(RECORD SET)
-- ==== Sys2Proof/Machine/Keccak.lean ====
section
/-! DEFINITION. The functions of the Permutation Engine and the Sponge Core on lane arrays and byte blocks: the
five step mappings, the round, Keccak-f[1600] (R100 to R111), block XOR, multi-rate padding and the squeeze
loop (R130 to R134). Each reads only its arguments (R12, R113). -/

namespace Sys2Proof.Machine

/-! ### Tables -/

/-- R by linear index `i = x + 5y` (R105). -/
def rotTable : List Nat :=
  [0, 1, 62, 28, 27, 36, 44, 6, 55, 20, 3, 10, 43, 25, 39, 41, 45, 15, 21, 8, 18, 2, 61, 56, 14]

/-- `R[x][y]` (R105). -/
def rot (x y : Fin 5) : Nat := rotTable.getD (laneIndex x y) 0

/-- The twelve rows of the table of R109: row `r` holds `RC[r]` and `RC[r + 12]`. -/
def rcRows : List (Lane × Lane) :=
  [(0x0000000000000001, 0x000000008000808B), (0x0000000000008082, 0x800000000000008B),
   (0x800000000000808A, 0x8000000000008089), (0x8000000080008000, 0x8000000000008003),
   (0x000000000000808B, 0x8000000000008002), (0x0000000080000001, 0x8000000000000080),
   (0x8000000080008081, 0x000000000000800A), (0x8000000000008009, 0x800000008000000A),
   (0x000000000000008A, 0x8000000080008081), (0x0000000000000088, 0x8000000000008080),
   (0x0000000080008009, 0x0000000080000001), (0x000000008000000A, 0x8000000080008008)]

/-- `RC[ri]` (R109). -/
def rc (ri : Fin 24) : Lane :=
  if ri.val < 12 then (rcRows.getD ri.val (0, 0)).1 else (rcRows.getD (ri.val - 12) (0, 0)).2

/-! ### How the tables are generated -/

/-- Multiply by x modulo x^8 + x^6 + x^5 + x^4 + 1 over GF(2) (R110). -/
def lfsrStep (p : BitVec 8) : BitVec 8 := if p.getLsbD 7 then (p <<< 1) ^^^ 0x71 else p <<< 1

/-- `x^t` modulo that polynomial (R110). -/
def lfsrPow : Nat → BitVec 8
  | 0 => 1
  | t + 1 => lfsrStep (lfsrPow t)

/-- `rc(t)`, the constant coefficient of `x^t` (R110). -/
def rcBit (t : Nat) : Bool := (lfsrPow t).getLsbD 0

/-- RC[ri] as R110 generates it: bit `2^j - 1` is `rc(j + 7*ri)`, j = 0..6. -/
def rcGenerated (ri : Nat) : Lane :=
  (List.range 7).foldl (fun v j => if rcBit (j + 7 * ri) then v ||| (1#64 <<< (2 ^ j - 1)) else v) 0

/-- The walk of R111: the positions visited from (x, y), the t-th with its offset. -/
def rotWalk : Nat → Nat → Fin 5 → Fin 5 → List ((Fin 5 × Fin 5) × Nat)
  | 0, _, _, _ => []
  | n + 1, t, x, y => ((x, y), (t + 1) * (t + 2) / 2 % 64) :: rotWalk n (t + 1) y (2 * x + 3 * y)

/-! ### The five steps -/

/-- The column parity `C[x]` of θ (R103). -/
def parity (T : Lanes) (x : Fin 5) : Lane :=
  T.get x 0 ^^^ T.get x 1 ^^^ T.get x 2 ^^^ T.get x 3 ^^^ T.get x 4

/-- θ (R103). -/
def thetaStep (T : Lanes) : Lanes :=
  let C := Row.ofFn (parity T)
  let D := Row.ofFn fun x => C.get (x + 4) ^^^ rol64 (C.get (x + 1)) 1
  .ofFn fun x y => T.get x y ^^^ D.get x

/-- ρ (R104). -/
def rhoStep (T : Lanes) : Lanes := .ofFn fun x y => rol64 (T.get x y) (rot x y)

/-- π, as the inverse reading R106 gives: `T'[x'][y']` comes from `T[(x' + 3*y') mod 5][x']`. -/
def piStep (T : Lanes) : Lanes := .ofFn fun x y => T.get (x + 3 * y) x

/-- χ (R107). -/
def chiStep (T : Lanes) : Lanes :=
  .ofFn fun x y => T.get x y ^^^ (~~~ T.get (x + 1) y &&& T.get (x + 2) y)

/-- ι (R108). -/
def iotaStep (ri : Fin 24) (T : Lanes) : Lanes :=
  .ofFn fun x y => if x = 0 ∧ y = 0 then T.get x y ^^^ rc ri else T.get x y

/-- ROUND: θ, ρ, π, χ, ι in that order (R102). -/
def roundStep (ri : Fin 24) (T : Lanes) : Lanes :=
  iotaStep ri (chiStep (piStep (rhoStep (thetaStep T))))

/-- The round indices 0..23 in increasing order (R101). -/
def roundIndices : List (Fin 24) := List.finRange 24

/-- KECCAK_F: the 24 rounds in order (R100, R101). Irreducible, so that no elaboration runs the 24 rounds. -/
@[irreducible] def keccakPerm (T : Lanes) : Lanes := roundIndices.foldl (fun T ri => roundStep ri T) T

/-! ### The sponge -/

/-- The block XOR of ABSORB_BLOCK: `MemWrite(0, n, MemRead(0, n) ^ blk)` with n = len(blk) (R43, R130). -/
def xorBlock (blk : List Byte) (T : Lanes) : Lanes :=
  memWrite T 0 (xorBytes (memRead T 0 blk.length) blk)

/-- ABSORB_BLOCK on a lane array (R130). -/
def absorbBlock (blk : List Byte) (T : Lanes) : Lanes := keccakPerm (xorBlock blk T)

/-- PAD of the n = len(buf) buffered bytes, n <= rate - 1 (R131, R132). -/
def padBlock (rate : Nat) (ds : Byte) (buf : List Byte) : List Byte :=
  let blk := buf ++ [ds] ++ zeros (rate - buf.length - 1)
  blk.set (rate - 1) (blk.getD (rate - 1) 0 ||| 0x80)

/-- The loop of SQUEEZE with `todo` output bytes still to give (R133, R134): the bytes and the lane array after
the last extraction. `fuel` bounds the extractions; `todo` of them always suffice. -/
def squeezeLoop (rate : Nat) : Nat → Nat → Lanes → List Byte × Lanes
  | 0, _, T => ([], T)
  | fuel + 1, todo, T =>
    let k := min rate todo
    if todo - k = 0 then (memRead T 0 k, T)
    else
      let r := squeezeLoop rate fuel (todo - k) (keccakPerm T)
      (memRead T 0 k ++ r.1, r.2)

/-- SQUEEZE (R133). -/
def squeezeOut (rate outlen : Nat) (T : Lanes) : List Byte × Lanes := squeezeLoop rate outlen outlen T

end Sys2Proof.Machine
end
(End RECORD SET)
* WORK INSTRUCTIONS *
Scan the entries above for the string "modulo" and copy each line containing it.

* ANSWER TO THE PROBLEM *
/-- Multiply by x modulo x^8 + x^6 + x^5 + x^4 + 1 over GF(2) (R110). -/
/-- `x^t` modulo that polynomial (R110). -/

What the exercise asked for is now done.